Following the events of the prologue (hinted at in the trailer below), the film fast-forwards to Kate's new life in New York City, where she's a meteorologist at the National Weather Service using her "gift" for storm prediction from a safe distance and behind a computer screen. But her old storm-chasing teammate Javi (Anthony Ramos, who I'm genuinely tickled to see continue to build his filmography) shows up at the office one day to tempt her with a week back in action in Oklahoma, where a rash of storms are wreaking havoc on small communities across the state.

Back in the wild, she (and we) are introduced to Javi's new state-of-the-art tracking technology (that still somehow requires actual humans drive into the depths of these beasts...don't we have robots for that now?) as well as a rogue team of chasers led by Tyler (Glen Powell, ever the budding major movie star) who are apparently more concerned with video views than storm safety and science.

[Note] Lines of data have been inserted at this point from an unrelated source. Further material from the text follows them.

-- ==== Sys2Proof/Machine/Links.lean ====
section
/-! DEFINITION. The transport of messages over Swiold Links (R442 to R463): cabling and routes, flits, credits, replay,
link drops and the hail. -/

namespace Sys2Proof.Machine

/-! ### Cabling (R458, R459) -/

/-- Number of devices N of the shoal (R458). -/
def Shoal.size (h : Shoal) : Nat := h.groups * h.members
/-- Position of a device number (R458). -/
def posOf (dev : Nat) : Nat := dev % 256
/-- Which shoal of a mirrored pair a device number lies in (R458). -/
def sideOf (dev : Nat) : Nat := dev / 256
/-- The twin of a device (R458). -/
def twinOf (dev : Nat) : Nat := if sideOf dev = 0 then dev + 256 else dev - 256

/-- Links a partner at offset o receives of s slots in a dimension of size k (R459). -/
def slotCount (s k o : Nat) : Nat :=
  let b := s / (k - 1)
  let r := s % (k - 1)
  b + (if o ≤ r / 2 || k - r / 2 ≤ o || (r % 2 = 1 && 2 * o = k) then 1 else 0)

/-- The slots of offset o: the first and how many (R459). -/
def slotRange (s k o : Nat) : Nat × Nat :=
  (lsum ((List.range (o - 1)).map fun i => slotCount s k (i + 1)), slotCount s k o)

/-- The offset whose slots hold slot j, if any. -/
def slotOffset (s k j : Nat) : Option Nat :=
  (List.range (k - 1)).map (· + 1) |>.find? fun o =>
    let r := slotRange s k o
    decide (r.1 ≤ j) && decide (j < r.1 + r.2)

/-- One dimension serves all links (R459). -/
def Shoal.flat (h : Shoal) : Bool := h.groups == 1 || h.members == 1

/-- The links of the trunk from this device to a partner position one hop away, in ascending order (R459). -/
def Shoal.trunk (h : Shoal) (tgts : Nat) : List Nat :=
  let self := posOf h.device
  if h.flat then
    let n := h.size
    if tgts = self || n < 2 then [] else
      let r := slotRange 30 n ((tgts + n - self) % n)
      (List.range r.2).map (r.1 + ·)
  else
    let m := h.members
    let (g1, m1, g2, m2) := (self / m, self % m, tgts / m, tgts % m)
    if g1 = g2 && m1 != m2 then
      let r := slotRange 15 m ((m2 + m - m1) % m)
      (List.range r.2).map (r.1 + ·)
    else if m1 = m2 && g1 != g2 then
      let r := slotRange 15 h.groups ((g2 + h.groups - g1) % h.groups)
      (List.range r.2).map fun i => 15 + r.1 + i
    else []

/-- The device number the cabling rule places on a link; none where the link serves no partner (R459). -/
def Shoal.partnerOf (h : Shoal) (l : Nat) : Option Nat :=
  let self := posOf h.device
  let side := 256 * sideOf h.device
  if 30 ≤ l then (if h.mirrored then some (twinOf h.device) else none)
  else if h.flat then (slotOffset 30 h.size l).map fun o => side + (self + o) % h.size
  else
    let m := h.members
    if l < 15 then (slotOffset 15 m l).map fun o => side + (self / m * m + (self % m + o) % m)
    else (slotOffset 15 h.groups (l - 15)).map fun o => side + ((self / m + o) % h.groups * m + self % m)

/-- A link carries messages of every virtual channel. -/
def Link.isUp (l : Link) : Bool := l.state == .up
/-- Links of a trunk that are UP. -/
def Device.upLinks (d : Device) (ls : List Nat) : List Nat := ls.filter fun l => (d.link l).isUp
/-- Links of a trunk that carry a virtual channel: those that are UP, for management also where they are UP for it alone (R447). -/
def Device.linksFor (d : Device) (vc : Nat) (ls : List Nat) : List Nat :=
  ls.filter fun l => (d.link l).isUp || (vc == 3 && (d.link l).state == .mgmtOnly)
/-- The twin trunk (R459). -/
def Shoal.twinTrunk (h : Shoal) : List Nat := if h.mirrored then [30, 31] else []

/-! ### Routes (R460, R461) -/

/-- The next device of the primary route to a position: groups before members (R461). -/
def Shoal.primaryHop (h : Shoal) (self tgts : Nat) : Nat :=
  let m := h.members
  if tgts / m != self / m then tgts / m * m + self % m else tgts

/-- The intermediate coordinate along a dimension of size k from own coordinate c to target t (R461). -/
def midCoord (k c t : Nat) : Option Nat :=
  let j0 := (t + k / 2) % k
  ((List.range k).map fun i => (j0 + i) % k).find? fun j => j != c && j != t

/-- The intermediate device of the detour to a position (R461). -/
def Shoal.detourHop (h : Shoal) (self tgts : Nat) : Option Nat :=
  let m := h.members
  if h.flat then midCoord h.size self tgts
  else if tgts % m != self % m then (midCoord m (self % m) (tgts % m)).map fun j => self / m * m + j
  else (midCoord h.groups (self / m) (tgts / m)).map fun j => j * m + self % m

/-- Hops of the primary route between two positions. -/
def Shoal.hops (h : Shoal) (a b : Nat) : Nat :=
  if a = b then 0 else if h.flat || a / h.members = b / h.members || a % h.members = b % h.members then 1 else 2

/-- A routing entry's word (R460). -/
def routeWord (pri det priHops detHops state : Nat) : W32 :=
  BitVec.ofNat 32 (at_ 24 pri + at_ 16 det + at_ 10 priHops + at_ 8 detHops + state)
/-- STATE of a routing entry. -/
def routeState (w : W32) : Nat := bits 2 0 w.toNat

/-- The routing entry of a position as the links and the directory stand (R460, R461). -/
def Device.routeOf (d : Device) (p : Nat) : W32 :=
  let h := d.shoal
  let self := posOf h.device
  if p = self then routeWord p 0 0 0 0
  else if h.size ≤ p then 0
  else
    let pri := h.primaryHop self p
    let det := h.detourHop self p
    let detHops := match det with | some j => 1 + h.hops j p | none => 0
    let up := fun (q : Nat) => !(d.upLinks (h.trunk q)).isEmpty
    let lost := (tget ({} : Member) (256 * sideOf h.device + p) h.dir).state == 4
    let st := if lost then 4 else if up pri then 1
              else match det with | some j => if up (h.primaryHop self j) then 2 else 3 | none => 3
    routeWord pri (det.getD 0) (h.hops self p) detHops st
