/-- SB_ALERT_STATUS_WRITE: each 1 clears its bit (R14, R535, R537). -/
def sbAlertStatusWriteEff (bs : List Byte) (pecOk : Bool) (d : Device) : Device :=
  if !d.sbAccepts bs pecOk then d
  else { d with aon := { d.aon with alert := d.aon.alert &&& ~~~(BitVec.ofNat 32 (leNat bs)) } }
/-- The meaning of SB_ALERT_STATUS_WRITE. -/
def execSbAlertStatusWrite (bs : List Byte) (pecOk : Bool) (s : State) : Host.Outcome State Fault Refusal :=
  onDev (sbAlertStatusWriteEff bs pecOk) s
/-- SB_ALERT_MASK_WRITE: the mask is set; its reserved bits stay 0 (R535, R537). -/
def sbAlertMaskWriteEff (bs : List Byte) (pecOk : Bool) (d : Device) : Device :=
  if !d.sbAccepts bs pecOk then d
  else { d with aon := { d.aon with alertMask := BitVec.ofNat 32 (leNat bs % 1024) } }
/-- The meaning of SB_ALERT_MASK_WRITE. -/
def execSbAlertMaskWrite (bs : List Byte) (pecOk : Bool) (s : State) : Host.Outcome State Fault Refusal :=
  onDev (sbAlertMaskWriteEff bs pecOk) s
/-- SMBUS_ALERT_RESPONSE: while ALERT# is asserted the device answers the Alert Response Address with its own address; that does
not deassert ALERT# (R535). -/
def smbusAlertResponseEff (d : Device) : Device :=
  if d.sideband && d.alertPin then { d with aon := { d.aon with araAnswers := (0x48 + d.aon.smbAddr) :: d.aon.araAnswers } } else d
/-- The meaning of SMBUS_ALERT_RESPONSE. -/
def execSmbusAlertResponse (s : State) : Host.Outcome State Fault Refusal := onDev smbusAlertResponseEff s

end Sys2Proof.Machine
end

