/-! ### Teardown of queue pairs and functions (R364, R371, R402, R403) -/

/-- Writes that have been accepted take effect in the order of acceptance, whatever becomes of their commands (R365, R393). -/
def Device.applyAccepted (d : Device) : Device :=
  let ws := d.cmds.filter fun c => c.op.isWrite && c.accepted.isSome && !c.applied && c.forwarded.isEmpty
  (sortBy (fun (a b : Cmd) => decide (a.accepted.getD 0 < b.accepted.getD 0)) ws).foldl (fun d c => writeEff c.op c.stamp d) d

/-- A queue pair is torn down: accepted writes stay, its commands end with no completion, and it is gone; a deferred error it had still to flag is left to
the function (R371, R399). -/
def Device.dropQp (d0 : Device) (f q : Nat) : Device :=
  let d := d0.applyAccepted
  let d1 := ((d.cmds.filter fun c => c.remote.isNone && c.fn == f && c.qid == q).map (·.stamp)).foldl (fun d s => d.killCmd s) d
  let def_ := (d.qp f q).elim false (·.deferred)
  d1.modFn f fun n => { n with qps := tdel q n.qps, deferred := n.deferred || def_ }
/-- Every queue pair of a function is torn down. -/
def Device.dropQps (d : Device) (f : Nat) : Device := ((d.fn f).qps.map (·.1)).foldl (fun d q => d.dropQp f q) d

/-- A mailbox after a function reset: nothing outstanding, TAIL, HEAD and MB_DONE 0 (R532). -/
def Mailbox.clear (b : Mailbox) : Mailbox := { b with slots := [], tail := 0, head := 0, overflow := false }
/-- A function at its reset values but for its assignment (R402, R534). -/
def Fn.cleared (n : Fn) : Fn :=
  { assigned := n.assigned, burgee := n.burgee, permRead := n.permRead, permWrite := n.permWrite, permAdmin := n.permAdmin,
    qpMax := n.qpMax, msixSize := n.msixSize, mb := n.mb.clear, account := n.account }

/-- Started requests of a function that wait are abandoned before their commit point, or run on with no response to write (R532). -/
def Device.dropRequests (d : Device) (f : Nat) : Device :=
  let d1 := match d.mgmt.geoWrite with
    | some (m, _, _, _) => if m = f then
        { d with mgmt := { d.mgmt with geoWrite := none }, burgees := d.burgees.map fun (p : Nat × Burgee) => (p.1, { p.2 with geoWait := false }) } else d
    | none => d
  let act := d1.ens.activation.map fun (a : Activation) => if a.req.1 = f then { a with req := (512, 0) } else a
  let wait := d1.shoal.waitAdmin.filter fun (w : Nat × Nat) => w.1 != f
  let keep := fun (q : Nat × Nat) => q.1 != f
  { d1 with ens := { d1.ens with activation := act }, shoal := { d1.shoal with waitAdmin := wait },
            jobs := d1.jobs.map fun (j : Job) => { j with stopReq := j.stopReq.filter keep },
            tiers := { d1.tiers with chans := d1.tiers.chans.map fun (p : Nat × Channel) => (p.1, { p.2 with retrainReq := p.2.retrainReq.filter keep }) } }
/-- A function reset of one function (R363, R403, R532). -/
def Device.resetFn (d0 : Device) (f : Nat) : Device :=
  let d := d0.dropRequests f
  let d1 := (d.dropQps f).modFn f fun n => { n.cleared with account := {} }
  if (d.fn f).assigned then
    d1.modBurgee (d.fn f).burgee fun b => { b with qwait := tdel f b.qwait, qwaitMax := tdel f b.qwaitMax }
  else d1

/-- FUNCTION_LEVEL_RESET: the function is torn down; a PF's reset clears VF Enable and tears down every VF of its port (R403). -/
def functionLevelResetEff (f : Nat) (d : Device) : Device :=
  if f % 64 = 0 then
    let fs := f :: (d.fns.map (·.1)).filter fun g => portOf g == portOf f && g != f
    (fs.foldl (fun d g => d.resetFn g) d).modFn f fun n => { n with vfEnable := false }
  else d.resetFn f
/-- FUNCTION_LEVEL_RESET (R403). -/
def execFunctionLevelReset (f : Nat) (s : State) : Host.Outcome State Fault Refusal := onDev (functionLevelResetEff f) s

/-- Functions of a port that the device keeps state for. -/
def Device.portFns (d : Device) (p : Nat) : List Nat := (d.fns.map (·.1)).filter fun f => portOf f == p

/-- HOST_LOSS: every queue pair of the port's functions is deleted, and the writes and messages not yet sent are discarded (R402); during
a WARM reset it takes effect after READY (R502). -/
def hostLossEff (p : Nat) (d : Device) : Device :=
  let warm := d.phase == .draining || d.phase == .warmDone
  if warm then { d with ports := lmod p (fun k => { k with resetDue := true }) d.ports } else
  let d1 := { d with ports := lmod p (fun k => { k with up := false, lost := true, resetDue := false }) d.ports }
  (d1.portFns p).foldl (fun d f => (d.dropQps f).modFn f fun n => { n with heldOut := [] }) d1
/-- HOST_LOSS (R402). -/
def execHostLoss (p : Nat) (s : State) : Host.Outcome State Fault Refusal := onDev (hostLossEff p) s
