/-- A SHARD_LIST sent to the owner of a task for its lists as they stand; NaN scores of stage A counted here go with the first list (R163, R167,
R468; DESIGN CHOICE, log entry 51: a holder that is no shard of the command sends no list, and those it counts reach no header). -/
def Device.sendList (d : Device) (c : Cmd) (r : RemoteOrigin) (trunc : Bool) : Device :=
  let cov := let (a, b) := d.weights c; coverageOf trunc c.stageCut a b
  let c1 := d.closeFolds c
  d.send r.device 0x04 r.tag c.burgee false (shardListBytes cov trunc ((c1.runs.zipIdx).map fun p =>
    let l := p.1.fold.sent
    if p.2 = 0 then { l with nanCount := l.nanCount + c.nanExtra } else l))

/-- This device's own part of a shard's cells, taken by a command that runs here. -/
def Device.takeCells (d : Device) (stamp : Nat) (subs : List (List (Nat × Nat × F32))) : Device :=
  let order := fun (s : List (Nat × Nat × F32)) => (sortBy (fun (a b : Nat × Nat × F32) => decide (a.2.1 < b.2.1)) s).map fun p => (p.1, p.2.2)
  d.modCmd stamp fun c => { c with runs := (c.runs.zipIdx).map fun p => { p.1 with stageA := true, cells := order (subs.getD p.2 []) } }

/-- Stage A of a ROUTED command run at this holder: each shard device is sent its sublist; the shards are answered (R469 step 3). -/
def Device.routeShards (d : Device) (si : ShoalIndex) (c : Cmd) (tag : Nat) : List Nat × Device :=
  let tgts := d.routedTo si c
  let self := d.shoal.device
  let owner := c.remote.elim self (·.device)
  (tgts, (tgts.filter fun p => p != self && d.serves p).foldl (fun d p => if p == owner && c.remote.isNone then d else d.send p 0x03 tag c.burgee false (d.shardTask si c p tag)) d)

/-- Stage A of a command on a shoal index (R469 steps 2 and 3). -/
def Device.shoalStageA (d : Device) (si0 : ShoalIndex) (c : Cmd) (x : Index) : Device :=
  let self := d.shoal.device
  let si := si0.asOf c.shoalView
  match c.remote with
  | none =>
    if !c.shards.isEmpty || d.shoal.pending.any (fun o => o.stamp == c.stamp) then d
    else if si.routed then
      match d.entryHolder c with
      | none => d
      | some h =>
        if h == self then
          let d1 := d.stageA c x
          let c1 := (d1.cmd? c.stamp).getD c
          let (tag, d2) := d1.newTag
          let (tgts, d3) := d2.routeShards si c1 tag
          let os := (tgts.filter fun p => p != self && d.serves p).map fun p => ({ tag := tag, kind := 0x03, stamp := c.stamp, dst := p, at_ := d.now } : Outstanding)
          let d4 := { d3 with shoal := { d3.shoal with pending := d3.shoal.pending ++ os } }
          ((d4.modCmd c.stamp fun c => { c with shards := tgts }).takeCells c.stamp (c1.runs.map fun r => d4.sublist si self r.cells)).missLost c.stamp
        else d.issueRemote c 0x01 h 1 64 fun tag => d.taskHeader c tag ++ queryBytes c.vecs c.ps
    else
      let tgts := d.broadcastTo
      let d1 := (tgts.filter fun p => p != self && d.serves p).foldl (fun d p => d.issueRemote c 0x03 p 2 65536 fun tag => d.shardTask si c p tag) d
      let d2 := (d1.modCmd c.stamp fun c => { c with shards := tgts }).missLost c.stamp
      let c2 := (d2.cmd? c.stamp).getD c
      if (d.membersWith 0).contains self then d2.stageA c2 x else d2.takeCells c.stamp []
  | some r =>
    if r.kind = 0x01 then
      let d1 := d.stageA c x
      let c1 := (d1.cmd? c.stamp).getD c
      let (tgts, d2) := d1.routeShards si c1 r.tag
      let d3 := d2.send r.device 0x02 r.tag c.burgee false (leBytes 2 tgts.length ++ tgts.flatMap fun p => leBytes 2 p)
      if tgts.contains self then
        (d3.modCmd c.stamp fun c => { c with remote := some { r with kind := 0x03 } }).takeCells c.stamp (c1.runs.map fun q => d3.sublist si self q.cells)
      else d3.dropCmd c1
    else if r.kind = 0x03 && !si.routed then
      if (d.membersWith 0).contains self then d.stageA c x else d.takeCells c.stamp []
    else d

/-! ### Stage C on REFINE devices (R146, R470) -/

/-- The REFINE device of a candidate's shard (R470); none where the refine map names none. -/
def Device.refineDev (d : Device) (si : ShoalIndex) (e : Entry) : Option Nat := (tfind (posOf e.shard) si.refine).map fun p => d.posDev p.1
/-- Candidates of a list by the device that refines them, this one excepted. -/
def Device.refineTo (d : Device) (si : ShoalIndex) (es : List Entry) : List (Nat × List Entry) :=
  let devs := ((es.filter fun e => e.source != 2).filterMap fun e => d.refineDev si e).eraseDups.filter fun p => p != d.shoal.device
  devs.map fun p => (p, es.filter fun e => e.source != 2 && d.refineDev si e == some p)
/-- Bytes of the elements and of the scales of a query in its refine form (R48, R51, R55). -/
def Index.refineFormLens (x : Index) : Nat × Nat :=
  let f := refineForm (x.refine.getD .bf16)
  (ceilDiv (x.dim * fmtBits f) 8, match f with
    | .int8z => 8 * ceilDiv x.dim 64
    | .mxfp8e4m3 => ceilDiv x.dim 32
    | _ => 0)
/-- A REFINE_REQUEST's body after its header: each query vector in its refine form, elements and then scales, and the candidates (R146, R468). -/
def refineBody (x : Index) (c : Cmd) (es : List Entry) : List Byte :=
  pad64 ((c.vecs.map x.refineQuery).flatMap fun f => formBytes f ++ formScales f) ++ pad64 (leBytes 8 es.length) ++ pad64 (es.flatMap listEntryBytes)
/-- The refine forms after a task header, and what follows them. -/
def headerForms (x : Index) (nvec : Nat) (b : List Byte) : List VForm × List Byte :=
  let q := b.drop 64
  let (n, k) := x.refineFormLens
  ((List.range nvec).map fun j =>
     formRead (refineForm (x.refine.getD .bf16)) x.dim ((q.drop ((n + k) * j)).take n) ((q.drop ((n + k) * j + n)).take k),
   q.drop (roundUp 64 ((n + k) * nvec)))
/-- Stage C of an owner on a shoal index: candidates are sent to their REFINE devices, and those held here are refined here; the others
keep their stage B keys (R146, R470). -/
def Device.shoalStageC (d : Device) (si : ShoalIndex) (c : Cmd) (es : List Entry) : Device :=
  let away := d.refineTo si es
  let here := es.map fun (e : Entry) =>
    if e.shard == d.shoal.device && (e.source == 2 || (d.refineDev si e).elim true fun p => p == d.shoal.device) then c.refined e (d.refineScores c e) else (some e, 0)
  let d1 := d.modCmd c.stamp fun c => { c with listC := some (rankSort (here.filterMap (·.1))), nanExtra := c.nanExtra + lsum (here.map (·.2)) }
  match d.index? c.indexNo with
  | none => d1
  | some x => (away.filter fun p => d.serves p.1).foldl (fun d p =>
      d.issueRemote c 0x05 p.1 1 (16 * p.2.length) fun tag => d.taskHeader c tag ++ refineBody x c p.2) d1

The film's entire narrative arc is so predictable it's nearly insulting (and this coming from someone who actively tries not to decipher a plot in the middle of a film, preferring to allow it to unfold however the filmmaker intends); a more generous read would perhaps be "brainless," in that as summer blockbuster fare goes, this one is pure style over substance. We soon learn who's funding Javi's new technology and why; we discover there's more to Tyler's schtick than meets the eye, and we get enough background on Kate (courtesy of a lovely cameo role by Maura Tierney as her mother) to glimpse where her hero complex comes from.

Most of the film's several action sequences are thrilling if silly, as the storms always seem to have a way to do just what we need them to do so the film can move on to its next plot point. There's a particularly egregious moment in the film's final act with Javi and a coworker stuck in the belly of the beast as a factory explodes near them and their SUV is toppled onto its side in the chaos. The sequence of events that gets the car righted again and puts the two on their way is memorable, sure, but only because it's so laughable.

And this is how much of the film progresses, a series of eye-rolls and reluctant giggles if you ever stop long enough to think about what's actually going on. And yet, the combination of Chung's keen eye for filming nature and framing a scene (he's made a major budget leap here; the filmmaker is best known for his much quieter, more intimate drama, Minari) and the charismatic trio of Powell, Edgar-Jones and Ramos nudge the movie to just this side of passable, a sort of nostalgic throwback to the summer releases of the mid-'90s where its predecessor made such a splash.

Twisters is now in theaters.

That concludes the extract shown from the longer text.